Üniversite nedir? Görkemli binalar, güzel çim sahalar, derslikler, konferans salonları, lambri duvarlarla kaplı tarihi kütüphaneler? Bütün bunlar iyi fotoğraf verir; oysa üniversite bu değildir. Üniversite, gece yarısı kütüphanenin bir köşesinde çalışırken sözleşmesinin ve çalışma vizesinin iptal edildiğini, 15 gün içinde evini barkını toplayıp ülkeden ayrılması gerektiğini öğrenen, ama üzerinde çalıştığı matematik problemine ara vermeyen Matematik Hocası Mohan Ravichandran’dır. Dezavantajlı kesimlerin sorunlarını çektiği ödüllü belgesel filmlerle gündeme getiren, bu sebepten de sözleşmesi iptal edilen sinema hocası Can Candan’dır. Büyük bir bilgisayar güvenlik açığı tespit eden, bunu tespit ettiği için hakkında disiplin soruşturması açılan, üniversiteden uzaklaştırılan Bilgisayar Mühendisliği profesörü Tuna Tuğcu’dur. Ve son olarak, akademiyi de, üniversite yönetimini de çok iyi bildiği için yönetimin tüm yanlışlarını onların yüzüne vuran, usulsüz işlerin yapılmasına mani olan, bu nedenle bölüm başkanlığından alınıp kampüse girmesine bile izin verilmeyen Ekonomi bölümü başkanı Ünal Zenginobuz’dur.

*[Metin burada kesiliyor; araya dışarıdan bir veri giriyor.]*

-- ==== Sys2Proof/Laws/Residual.lean ====
section
/-!
SUPPORT. Laws of the residual blocks (43_cavlc.md R244): what is written for the levels, the zeros and the runs is
`putBits` of bits that read back as them.
-/

namespace Sys2Proof.Machine

theorem coeffToken_row (nC : Int) (h1 : -2 ≤ nC) (h2 : nC < 8) (t1 tc : Nat) (htc : tc ≤ maxTotalCoeff nC)
    (ht1 : t1 ≤ min 3 tc) : ∃ r, rowOf (coeffTokenTable nC) (t1, tc) = some r := by
  have h16 : ∀ tc : Fin 17, ∀ t1 : Fin 4, t1.val ≤ tc.val → (rowOf coeffTokenV0 (t1.val, tc.val)).isSome ∧
      (rowOf coeffTokenV1 (t1.val, tc.val)).isSome ∧ (rowOf coeffTokenV2 (t1.val, tc.val)).isSome ∧
      (tc.val ≤ 8 → (rowOf coeffTokenVM2 (t1.val, tc.val)).isSome) ∧
      (tc.val ≤ 4 → (rowOf coeffTokenVM1 (t1.val, tc.val)).isSome) := by decide +kernel
  rw [← Option.isSome_iff_exists]
  unfold maxTotalCoeff at htc
  unfold coeffTokenTable
  split
  · next h =>
    subst h
    simp at htc
    exact (h16 ⟨tc, by omega⟩ ⟨t1, by omega⟩ (by show t1 ≤ tc; omega)).2.2.2.1 htc
  · next h =>
    split
    · next h' =>
      subst h'
      simp at htc
      exact (h16 ⟨tc, by omega⟩ ⟨t1, by omega⟩ (by show t1 ≤ tc; omega)).2.2.2.2 htc
    · next h' =>
      rw [if_neg h', if_neg h] at htc
      have := h16 ⟨tc, by omega⟩ ⟨t1, by omega⟩ (by show t1 ≤ tc; omega)
      split
      · exact this.1
      · split
        · exact this.2.1
        · exact this.2.2.1

theorem totalZeros_row (m t tz : Nat) (hm : m = 4 ∨ m = 8 ∨ m = 15 ∨ m = 16) (ht : 1 ≤ t) (ht2 : t ≤ tzMax m)
    (htz : tz + t ≤ m) : ∃ r, rowOf (totalZerosTable m t) tz = some r := by
  have a4 : ∀ t : Fin 16, ∀ z : Fin 16, 1 ≤ t.val → z.val + t.val ≤ 16 → (rowOf (totalZeros4x4 t.val) z.val).isSome := by
    decide +kernel
  have a2 : ∀ t : Fin 4, ∀ z : Fin 4, 1 ≤ t.val → z.val + t.val ≤ 4 → (rowOf (totalZeros2x2 t.val) z.val).isSome := by
    decide +kernel
  have a8 : ∀ t : Fin 8, ∀ z : Fin 8, 1 ≤ t.val → z.val + t.val ≤ 8 → (rowOf (totalZeros2x4 t.val) z.val).isSome := by
    decide +kernel
  rw [← Option.isSome_iff_exists]
  unfold tzMax at ht2
  unfold totalZerosTable
  rcases hm with rfl | rfl | rfl | rfl
  · exact a2 ⟨t, by simp at ht2; omega⟩ ⟨tz, by omega⟩ ht htz
  · exact a8 ⟨t, by simp at ht2; omega⟩ ⟨tz, by omega⟩ ht htz
  · exact a4 ⟨t, by simp at ht2; omega⟩ ⟨tz, by omega⟩ ht (by show tz + t ≤ 16; omega)
  · exact a4 ⟨t, by simp at ht2; omega⟩ ⟨tz, by omega⟩ ht htz

theorem runBefore_row (zl r : Nat) (h1 : 1 ≤ zl) (hr : r ≤ min zl 14) :
    ∃ row, rowOf (runBefore (min zl 7)) r = some row := by
  have a : ∀ z : Fin 8, ∀ r : Fin 15, 1 ≤ z.val → (r.val ≤ z.val ∨ z.val = 7) → (rowOf (runBefore z.val) r.val).isSome := by
    decide +kernel
  rw [← Option.isSome_iff_exists]
  exact a ⟨min zl 7, by omega⟩ ⟨r, by omega⟩ (by show 1 ≤ min zl 7; omega) (by show r ≤ min zl 7 ∨ min zl 7 = 7; omega)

Üniversite mekandan değil, öğretim üyeleri, öğrenciler ve araştırmacılardan oluşur. Bir üniversiteyi iyi yapan bunlardır. Tabii ki iyi öğrencileri çekmek için zengin kültürel imkanlar sunan bir kampüs, araştırmacıları çekmek ve iyi çalışmalar yapabilmelerini sağlamak için kütüphaneler, laboratuvarlar ve diğer imkanlar gereklidir. Ancak üniversitenin özü insandır. En iyi öğrencileri nasıl çekeriz? En iyi öğretim üyelerini nasıl çekeriz; nasıl en iyi araştırmaları yapmalarını sağlarız?

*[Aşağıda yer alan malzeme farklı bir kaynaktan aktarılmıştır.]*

theorem witness_NeighbourLocationsMbaff : (mbaff 3).status.fault = false ∧ (mbaff 3).geom.valid = true ∧
    (mbaff 3).currValid = true ∧ (mbaff 3).geom.mbaffFrame = true ∧ (mbaff 3).geom.cat = 1 ∧
    Table.find (mbaff 3).mb 3 = some (entry false false true false 1) ∧ 3 / 2 = 1 ∧
    Table.find (mbaff 3).mb (2 * (1 - 1)) = some (entry false false true true 1) ∧ 1 % 2 ≠ 0 ∧
    (-16 ≤ (withA (mbaff 3) (-16) 15 0 0).a0.toInt ∧ (withA (mbaff 3) (-16) 15 0 0).a0.toInt < 0 ∧
      (withA (mbaff 3) (-16) 15 0 0).a1.toInt < 16 ∧ (mbaff 3).mbValid 6 = false) ∧
    (4 / 2 % 2 = 0 ∧ Table.find (mbaff 5).mb 5 = some (entry false false true true 1) ∧ 2 ≤ 5 / 2 ∧
      Table.find (mbaff 5).mb (2 * (5 / 2 - 2)) = some (entry false false true true 1)) ∧
    (Table.find (mbaffMixed 6).mb 6 = some (entry false false true true 1) ∧
      Table.find (mbaffMixed 6).mb (2 * (6 / 2 - 1)) = some (entry false false true false 1) ∧
      Table.find (mbaffMixed 6).mb (2 * (6 / 2 - 2)) = some (entry false false true false 1) ∧
      -(16 : Int) / 2 ≤ (withA (mbaffMixed 6) 0 (-8) 0 0).a1.toInt ∧ (withA (mbaffMixed 6) 0 (-8) 0 0).a1.toInt < 0) ∧
    (1 < 2 ∧ (mbaff 3).currMbAddr.toNat % 2 = 1 ∧ 16 ≤ (withA (mbaff 3) 16 0 0 0).a0.toInt ∧
      (withA (mbaff 3) (-17) 0 0 0).a0.toInt < -16) := by decide

theorem witness_NeighbourBlocks : s5.status.fault = false ∧ s5.geom.valid = true ∧ s5.currValid = true ∧
    s5.geom.cat = 1 ∧ 15 < 16 ∧ 3 < 4 ∧ 12 = 15 / 4 % 2 * 8 + 15 % 4 % 2 * 4 ∧ 12 = 15 / 4 / 2 * 8 + 15 % 4 / 2 * 4 ∧
    4 = 3 % 2 * 4 ∧ 4 = 3 / 2 * 4 ∧ 8 = 3 % 2 * 8 ∧ 8 = 3 / 2 * 8 ∧ 2 < 3 ∧
    ({ s5 with geom := { s5.geom with chromaArrayType := 0 } } : State).geom.cat ≠ 1 ∧
    ({ s5 with geom := { s5.geom with chromaArrayType := 0 } } : State).geom.cat ≠ 2 ∧
    State.reset.geom.valid = false ∧ (picture 4 3).currValid = false := by decide

/-- Run lengths, rectangles and ids at the ends of their ranges (V-SG-3, V-SG-10, V-SG-24). -/
theorem witness_SgGenComputesMaps : (groups 1).sg.Legal 4 12 ∧
    ({ groups 0 with sg := { (groups 0).sg with runLengthMinus1 := (Vector.replicate 8 0).set 0 11 } } : State).sg.Legal 4 12 ∧
    ({ groups 2 with sg := { (groups 2).sg with bottomRight := (Vector.replicate 8 0).set 0 11 } } : State).sg.Legal 4 12 ∧
    ({ groups 3 with sg := { (groups 3).sg with changeRateMinus1 := 11 } } : State).sg.Legal 4 12 ∧
    (groups 4).sg.Legal 4 12 ∧ (groups 5).sg.Legal 4 12 ∧
    ({ groups 6 with sg := { (groups 6).sg with sgid := [(11, 1)] } } : State).sg.Legal 4 12 ∧
    (picture 4 3).sg.Legal 4 12 ∧
    ¬({ groups 4 with sg := { (groups 4).sg with changeRateMinus1 := 12 } } : State).sg.Legal 4 12 ∧
    ((groups 1).status.fault = false ∧ (groups 1).geom.valid = true ∧ 12 ≤ (groups 1).params.maxMapUnits ∧
      (groups 1).geom.picSizeInMbs = 12 ∧ (picture 8 8).geom.picSizeInMapUnits ≤ (picture 8 8).params.maxMapUnits ∧
      (picture 9 8).params.maxMapUnits < (picture 9 8).geom.picSizeInMapUnits ∧ State.reset.geom.valid = false) ∧
    (∃ g j q, g ≤ 1 ∧ j ≤ (groups 0).sg.runLengthAt g ∧
      11 = q * (groups 0).sg.runsBefore (1 + 1) + (groups 0).sg.runsBefore g + j) ∧
    (groups 2).sg.InRectangle 4 0 0 ∧ ¬(groups 2).sg.InRectangle 4 0 1 :=
  ⟨.inr (.inr (.inl rfl)), .inr (.inl ⟨rfl, by decide⟩), .inr (.inr (.inr (.inl ⟨rfl, by decide⟩))),
    .inr (.inr (.inr (.inr (.inl ⟨by decide, by decide⟩)))), .inr (.inr (.inr (.inr (.inl ⟨by decide, by decide⟩)))),
    .inr (.inr (.inr (.inr (.inl ⟨by decide, by decide⟩)))), .inr (.inr (.inr (.inr (.inr ⟨rfl, by decide⟩)))), .inl rfl,
    fun h => by rcases h with h | h | h | h | h | h <;> revert h <;> decide, by decide,
    ⟨1, 0, 5, by decide, by decide, by decide⟩, by unfold SliceGroups.InRectangle; decide,
    by unfold SliceGroups.InRectangle; decide⟩

theorem witness_SliceGroupMapBounds : (∃ t, exec .sgGen (groups 1) = .next t ∧ decide (t.status.fault = false ∧
    11 < t.geom.picSizeInMapUnits ∧ 11 < t.geom.picSizeInMbs) = true) := answer_of (by decide +kernel)

theorem witness_SgIdsAndQueries : (withA State.reset 63 7 0 0).status.fault = false ∧
    (withA State.reset 63 7 0 0).a0.toNat < (withA State.reset 63 7 0 0).params.maxMapUnits ∧
    (withA State.reset 63 7 0 0).a1.toNat ≤ 7 ∧
    (withA State.reset 64 7 0 0).params.maxMapUnits ≤ (withA State.reset 64 7 0 0).a0.toNat ∧
    7 < (withA State.reset 63 8 0 0).a1.toNat ∧ dispersed.sg.mapValid = true ∧
    (withA dispersed 11 0 0 0).a0.toNat < dispersed.geom.picSizeInMbs ∧
    dispersed.geom.picSizeInMbs ≤ (withA dispersed 12 0 0 0).a0.toNat ∧ State.reset.sg.mapValid = false := by decide

theorem witness_SgIdsAndQueries_inv : (withA State.reset 63 7 0 0).Inv :=
  inv_of_checks (by decide +kernel) (by decide +kernel) (by decide +kernel)

/-- A step from a state without a map, and SG_MBGRP in one with a valid map. -/
theorem witness_StepKeepsInvariant : (hostDoes (.command 0x61000000)).Inv ∧
    (∃ t, step (hostDoes (.command 0x61000000)) = .next t) ∧
    State.Inv { dispersed with port := [.command 0x72000000] } ∧ dispersed.sg.mapValid = true ∧
    ∃ t, step { dispersed with port := [.command 0x72000000] } = .next t :=
  ⟨inv_of_checks (by decide +kernel) (by decide +kernel) (by decide +kernel), ⟨_, rfl⟩,
    inv_of_checks (by decide +kernel) (by decide +kernel) (by decide +kernel), rfl, ⟨_, rfl⟩⟩

theorem witness_InvariantAtReset : Config.vectorParams.wf = true ∧
    ({ Config.vectorParams with growBlock := 1, maxLevelPrefix := 31, cabacInit := [⟨3, 1023, -128, 127⟩] } : Params).wf =
      true := by decide

theorem witness_CavlcTablesArePrefixCodes : -2 ≤ (-2 : Int) ∧ (7 : Int) < 8 ∧ 1 ≤ 15 ∧ 3 ≤ (if 4 = 4 then 3 else 7) ∧
    14 ≤ min 15 14 ∧ 0 + 4 ≤ 4 := by decide

end Sys2Proof.Tests
end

Öğretim üyesi nasıl seçilir? Mesela, “Sayın bakan şu kişinin özgeçmişini gönderdi” deyince, o kişi iyi bir öğretim üyesi olur mu? Akademi dışından bazı kişiler, bunu çok doğal bulabilir: Öğretim üyesi böyle seçilmez. Akademisyen, kendisini yaptığı yayınlar, bilime yaptığı katkı, uluslararası camiada iyi tanınması, verdiği konuşmalar, ders verebilme yeteneği, meslektaşlarıyla ortak çalışma, öğrencilerle diyalog kurabilme yeteneği ile gösterir. Peki bunu kim değerlendirir? Tabii ki bu alanın uzmanları; o alanda uzman profesörler. Bütçe görüşmeleri sırasında, bakanlığının bütçesini savunmak yerine, bakanın meclis kürsüsünden alınması istenen kişinin niteliklerini övmesi uzmanların görüşlerini değiştirmez.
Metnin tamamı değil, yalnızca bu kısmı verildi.